## AIM OF THE TASK
Look below for the line containing "def State.ancBootRec (s" and the line containing "let i := s.fget F.CMPT_OWN_SEL_INDEX"; repeat exactly those two lines and all lines between them, and nothing else.

Collected data entries
____________
-- ==== Sys2Proof/Machine/RegAccess.lean ====
section
/-! DEFINITION. Reads and writes of the register pages by their access codes (00 R11, 03 R88 to R112), each register's own rule included, and the
commands of the common header. -/
namespace Sys2Proof.Machine

/-- STAGE as it reads: step 2 of R116, the start of the wipe engine, comes at the latest 20 µs after cold reset release and 30 µs after a warm reset, and is
taken to come then (DESIGN CHOICE, log entry 52). -/
def State.stageNow (s : State) : Nat :=
  let k := s.fget F.RST_BOOT_STAT_STAGE
  if k = 1 ∧ cycUs (if s.rd R.RST_CAUSE &&& 0x280 = 0 then 20 else 30) ≤ s.cyc then 2 else k

/-- Registers of a pair whose low word's read latches the high word (R9): the 64-bit quantity at the low word `k`, as it stands now. -/
def State.wide (s : State) (k : Nat) : Option Nat :=
  let n := k / 0x1000 - 16
  let j := (k % 0x1000 - 0x194) / 0x20
  if k = R.PFW_TS_LO ∨ k = R.LIO_AIN_TS_LO ∨ k = R.NRG_SAVE_TS_LO ∨ k = R.PTP_STEP_AT_LO ∨ k = R.PTP_STEP_NS_LO ∨ k = R.PTP_PPS_IN_LO
      ∨ k = R.BEL_LAST_HO_LO ∨ k = R.CAIRN_DROP_TS_LO then some (s.get64 k)
  else if n < 4 ∧ k = R.CAN_WAKE_TS_LO n then some (s.get64 k)
  else if j < 4 ∧ k = R.TUNE_CAP_T0_LO j then some (s.get64 k)
  else if k = R.FNET_CYCLE_LO then some (s.now / 1000000 % 2 ^ 48)
  else if k = R.TASK_MONO_LO then some s.monoNow
  else if k = R.TASK_MT_OFF_LO then some (BitVec.ofInt 64 s.mtOff).toNat
  else if k = R.TASK_NEXT_REL_LO then some (s.nextRel.getD (2 ^ 64 - 1))
  else if k = R.PTP_NOW_LO then some s.now
  else if k = R.PTP_OFF_LO 0 then some (BitVec.ofInt 64 (s.dom 0).offNs).toNat
  else if k = R.PTP_OFF_LO 1 then some (BitVec.ofInt 64 (s.dom 1).offNs).toNat
  else if k = R.BEL_NEXT_SWAP_LO then some s.nextSwap
  else if k = R.CAIRN_NEXT_NUM_LO then some s.cairn.nextNum
  else if k = R.ANC_CHAL_LO then some ((s.trust.chal.map (·.1.toNat)).getD 0)
  else if k = R.ANC_BUILD_LO then some s.trust.build.toNat
  else none

/-! ### Values that are formed when they are read -/

/-- Bit `j` is 1 while page `base + j` has a nonzero BLK_FAULT[15:0] (R101). -/
def State.faultMap (s : State) (base : Nat) : Nat :=
  (List.range 32).foldl (fun a j =>
    a + boolNat (decide (base + j < 39) && decide ((s.rd (R.BLK_FAULT (base + j))).toNat % 65536 ≠ 0)) * 2 ^ j) 0

/-- LEVEL register `i` of INTC. -/
def State.levels (s : State) (i : Nat) : Nat := (List.range 32).foldl (fun a j => a + boolNat (s.level (32 * i + j)) * 2 ^ j) 0

/-- ANC.SEC: REVOKED, PROGRAMMED and COUNTER. -/
def State.ancSec (s : State) : Nat :=
  let o := s.trust.otp
  (List.range 6).foldl (fun a i => a + boolNat (o.revoked.toList.getD i false) * 2 ^ (16 + i) + boolNat (o.slots.toList.getD i 0 != 0) * 2 ^ (8 + i))
    (o.counter % 256)

/-- ANC.BOOTREC. -/
def State.ancBootRec (s : State) : Nat :=
  let b := s.flash.boot
  boolNat b.activeB + 2 * boolNat b.trial + 4 * (b.trialLeft % 4) + 16 * s.fget F.ANC_BOOTREC_ROLLED + 32 * boolNat (b.valid.toList.getD 0 false)
    + 64 * boolNat (b.valid.toList.getD 1 false)

/-- The owner that OWN_SEL selects: its table and index, where they exist (R476). -/
def State.ownSel (s : State) : Option (Nat × Nat) :=
  let t := s.fget F.CMPT_OWN_SEL_TABLE
  let i := s.fget F.CMPT_OWN_SEL_INDEX
  if (t = 0 ∧ i < 12288) ∨ (t = 1 ∧ i < 512) ∨ (t = 2 ∧ i < 8192) ∨ (t = 3 ∧ i < 1024) then some (t, i) else none

def State.ownTab (s : State) (t : Nat) : Tab Nat :=
  match t with
  | 0 => s.ownPoints | 1 => s.ownSlots | 2 => s.ownCommands | _ => s.ownClasses

def State.ownData (s : State) : Nat :=
  match s.ownSel with
  | some (t, i) => tabGet (fun _ => 0) (s.ownTab t) i
  | none => 0

/-- The anchor writes the entry that OWN_SEL selects (R475). -/
def State.ownWrite (s : State) (v : Nat) : State :=
  let s := if s.ownSel.isSome then s.raise Pg.CMPT Ev.CMPT_TABLE_CHG else s
  match s.ownSel with
  | some (0, i) => { s with ownPoints := tabSet (fun _ => 0) s.ownPoints i v }
  | some (1, i) => { s with ownSlots := tabSet (fun _ => 0) s.ownSlots i v }
  | some (2, i) => { s with ownCommands := tabSet (fun _ => 0) s.ownCommands i v }
  | some (_, i) => { s with ownClasses := tabSet (fun _ => 0) s.ownClasses i v }
  | none => s

/-- A register of the trust boundary's page that is read from OTP, flash or the anchor (R560). -/
def State.ancValue (s : State) (k : Nat) : Option Nat :=
  if k = R.ANC_SEC then some s.ancSec
  else if k = R.ANC_SERIAL_LO then some s.trust.otp.serial.toNat
  else if k = R.ANC_SERIAL_HI then some (s.trust.otp.serial.toNat / 2 ^ 32)
  else if k = R.ANC_BOOTREC then some s.ancBootRec
  else none

/-- Index of a time register of RTC that reads through the shadow. -/
def rtcIndex (k : Nat) : Option Nat := (rtcKeys.zipIdx.find? (fun e => e.1 == k)).map (·.2)

def State.rtcValue (s : State) (k : Nat) : Option Nat :=
  match rtcIndex k with
  | some i => some (s.rtcRead i).toNat
  | none =>
    if k = R.RTC_CD_VAL then some s.cdVal
    else if k = R.RTC_STAT then some (fieldPut F.RTC_STAT_FROZEN (s.rd k) (boolNat s.frozen)).toNat
    else none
____________
## EXERCISE RESPONSE
def State.ancBootRec (s : State) : Nat :=
  let b := s.flash.boot
  boolNat b.activeB + 2 * boolNat b.trial + 4 * (b.trialLeft % 4) + 16 * s.fget F.ANC_BOOTREC_ROLLED + 32 * boolNat (b.valid.toList.getD 0 false)
    + 64 * boolNat (b.valid.toList.getD 1 false)

/-- The owner that OWN_SEL selects: its table and index, where they exist (R476). -/
def State.ownSel (s : State) : Option (Nat × Nat) :=
  let t := s.fget F.CMPT_OWN_SEL_TABLE
  let i := s.fget F.CMPT_OWN_SEL_INDEX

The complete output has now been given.